To ensure that clients truly benefited from the work, Rolf instituted a standardized Ten Series process, fondly referred to as ‘the Recipe’, the goal of which is to systematically balance and optimize both the structure (shape) and function (movement) of the entire body over the course of ten sessions. The Ten Series was understood to be a template that should always be followed, exactly as taught until the practitioner could master the understanding of structural elements, and use the principles that were later articulated by Jan H. Sultan and Jeffrey Maitland, PhD (Maitland and Sultan 1992; Sultan and Hack 2021). By following the Recipe, Rolf’s fifty years of study, research, and practice were encapsulated in the ten-session series, learned by her students, and then applied with the client.

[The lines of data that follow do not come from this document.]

theorem pkrd (h : Hdr) (d : VReg) (a b : Src) : Statement (.pkrd h d a b) := by
  intro hw; simp_all [encode, mk0, mk1, mk3, mkB, mkK1, mkK2, mkI, mkM, ok2, kok2, lit1, klit1, Adr.okMem, Adr.okSp, klits_k, src_lits, ksrc_lits]

theorem pkwr (h : Hdr) (a b : Src) (c : VReg) : Statement (.pkwr h a b c) := by
  intro hw; simp_all [encode, mk0, mk1, mk3, mkB, mkK1, mkK2, mkI, mkM, ok2, kok2, lit1, klit1, Adr.okMem, Adr.okSp, klits_k, src_lits, ksrc_lits]

theorem copyResume (launch block ch : Nat) : Statement (.copyResume launch block ch) := by
  intro _; simp [encode]

theorem drainResume (core frame : Nat) : Statement (.drainResume core frame) := by
  intro _; simp [encode]

theorem powerGoodRelease : Statement .powerGoodRelease := by
  intro _; simp [encode]

theorem powerGoodLoss : Statement .powerGoodLoss := by
  intro _; simp [encode]

theorem railSequenceFault : Statement .railSequenceFault := by
  intro _; simp [encode]

theorem boardReset : Statement .boardReset := by
  intro _; simp [encode]

theorem perstDeassert : Statement .perstDeassert := by
  intro _; simp [encode]

theorem boot : Statement .boot := by
  intro _; simp [encode]

theorem lockstepMismatch : Statement .lockstepMismatch := by
  intro _; simp [encode]

theorem docentSafePoint : Statement .docentSafePoint := by
  intro _; simp [encode]

theorem docentQuiesceTimeout : Statement .docentQuiesceTimeout := by
  intro _; simp [encode]

theorem docentReady : Statement .docentReady := by
  intro _; simp [encode]

theorem docentReadyTimeout : Statement .docentReadyTimeout := by
  intro _; simp [encode]

theorem errorRecordWrite : Statement .errorRecordWrite := by
  intro _; simp [encode]

theorem trapRingWrite : Statement .trapRingWrite := by
  intro _; simp [encode]

theorem ctxRestoreLoad : Statement .ctxRestoreLoad := by
  intro _; simp [encode]

theorem tlbinvAll : Statement .tlbinvAll := by
  intro _; simp [encode]

theorem pwrbudWrite : Statement .pwrbudWrite := by
  intro _; simp [encode]

theorem registerWrite : Statement .registerWrite := by
  intro _; simp [encode]

theorem attest : Statement .attest := by
  intro _; simp [encode]

theorem readIdentityCertificate : Statement .readIdentityCertificate := by
  intro _; simp [encode]

theorem replaceDocent : Statement .replaceDocent := by
  intro _; simp [encode]

theorem replaceDocentAndWriteFlash : Statement .replaceDocentAndWriteFlash := by
  intro _; simp [encode]

theorem installRecoveryBundle : Statement .installRecoveryBundle := by
  intro _; simp [encode]

theorem fwmbxInvalidCommand : Statement .fwmbxInvalidCommand := by
  intro _; simp [encode]

theorem errctlWrite : Statement .errctlWrite := by
  intro _; simp [encode]

theorem errbaseWrite : Statement .errbaseWrite := by
  intro _; simp [encode]

theorem softRowRepair : Statement .softRowRepair := by
  intro _; simp [encode]

theorem hardRowRepair : Statement .hardRowRepair := by
  intro _; simp [encode]

theorem laneRemap : Statement .laneRemap := by
  intro _; simp [encode]

theorem clearPoison : Statement .clearPoison := by
  intro _; simp [encode]

theorem retrain : Statement .retrain := by
  intro _; simp [encode]

theorem mrepInvalidCommand : Statement .mrepInvalidCommand := by
  intro _; simp [encode]

theorem sdomLeave : Statement .sdomLeave := by
  intro _; simp [encode]

theorem sdomJoin : Statement .sdomJoin := by
  intro _; simp [encode]

theorem migrationStart : Statement .migrationStart := by
  intro _; simp [encode]

theorem migrationRelease : Statement .migrationRelease := by
  intro _; simp [encode]

theorem sqcfgWrite : Statement .sqcfgWrite := by
  intro _; simp [encode]

theorem sqDoorbell : Statement .sqDoorbell := by
  intro _; simp [encode]

theorem cqctlWrite : Statement .cqctlWrite := by
  intro _; simp [encode]

theorem trctlWrite : Statement .trctlWrite := by
  intro _; simp [encode]

theorem trbaseWrite : Statement .trbaseWrite := by
  intro _; simp [encode]

theorem ctxPreemptSave : Statement .ctxPreemptSave := by
  intro _; simp [encode]

theorem ctxRestore : Statement .ctxRestore := by
  intro _; simp [encode]

theorem ctxEnd : Statement .ctxEnd := by
  intro _; simp [encode]

theorem ctxRelease : Statement .ctxRelease := by
  intro _; simp [encode]

theorem ctxcmdInvalid : Statement .ctxcmdInvalid := by
  intro _; simp [encode]

theorem svcrelResume : Statement .svcrelResume := by
  intro _; simp [encode]

theorem svcrelKill : Statement .svcrelKill := by
  intro _; simp [encode]

theorem rds : Statement .rds := by
  intro _; simp [encode]

theorem rdx : Statement .rdx := by
  intro _; simp [encode]

theorem wb : Statement .wb := by
  intro _; simp [encode]

theorem cln : Statement .cln := by
  intro _; simp [encode]

theorem atomMessage : Statement .atomMessage := by
  intro _; simp [encode]

theorem wrh : Statement .wrh := by
  intro _; simp [encode]

theorem leave : Statement .leave := by
  intro _; simp [encode]

theorem join : Statement .join := by
  intro _; simp [encode]

theorem fwds : Statement .fwds := by
  intro _; simp [encode]

theorem fwdx : Statement .fwdx := by
  intro _; simp [encode]

theorem inv : Statement .inv := by
  intro _; simp [encode]

theorem rcl : Statement .rcl := by
  intro _; simp [encode]

theorem dats : Statement .dats := by
  intro _; simp [encode]

theorem date : Statement .date := by
  intro _; simp [encode]

theorem datm : Statement .datm := by
  intro _; simp [encode]

theorem rcld : Statement .rcld := by
  intro _; simp [encode]

theorem atomr : Statement .atomr := by
  intro _; simp [encode]

theorem invack : Statement .invack := by
  intro _; simp [encode]

theorem fwdack : Statement .fwdack := by
  intro _; simp [encode]

theorem fwdmiss : Statement .fwdmiss := by
  intro _; simp [encode]

theorem wback : Statement .wback := by
  intro _; simp [encode]

theorem retry : Statement .retry := by
  intro _; simp [encode]

theorem poisoned : Statement .poisoned := by
  intro _; simp [encode]

theorem done : Statement .done := by
  intro _; simp [encode]

theorem unknownMessage : Statement .unknownMessage := by
  intro _; simp [encode]

end Sys2Proof.Laws.OneLiteral
end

One of her original students, Caroline Widmer, PhD (1937-2019), recalled how Rolf said in one class, “Always do it this way [whatever “it” was], not that way.” While in another class, Rolf might seem to reverse her previous instruction, suggesting they, “always do it that way, not this way.” While she appeared to contradict herself over time, her teaching evolved with her understanding, and she was fearless about integrating those changes into her teaching.

It was also important to Rolf that students engage wholeheartedly and commit to the vision, practice, and long-term understanding of Rolfing Structural Integration – to understand the entirety – not just the parts. She advocated her students practice the work for five years so they would understand the system before they started studying other types of work. She felt if other methodologies were added too soon, they would interfere with understanding structural integration as a holistic paradigm.

To that end, Rolfing Structural Integration is taught, in part, as a self-teaching tool. It is in the practice that one learns to understand and apply the Principles of Intervention of the work to very different kinds of structures (Sultan and Hack 2021). Doing the work, studying anatomy, physiology, movement, and function, deepens and broadens the expertise and understanding of the practitioner. And it shifts the practitioner’s focus into the inquiry of what produces order throughout the system when applying the ten-session Rolfing series as a template, but not as a one-size-fits-all recipe.

From Michael Salveson, Advanced Rolfing Instructor, “There is an inherent structure in the body. You can never, ever as a Rolfer get away from the ten-session series. You can never leave the Recipe because the Recipe is based on the actual inherent organization and structure of the organism. Ida didn’t make it up. She saw it. You’re always going to adapt that Recipe to the clients you have underneath your hands. The individual we are touching is going to determine a lot about how readily they change. . . you discover at what depth the client’s adaptive mechanisms light up” (personal communication).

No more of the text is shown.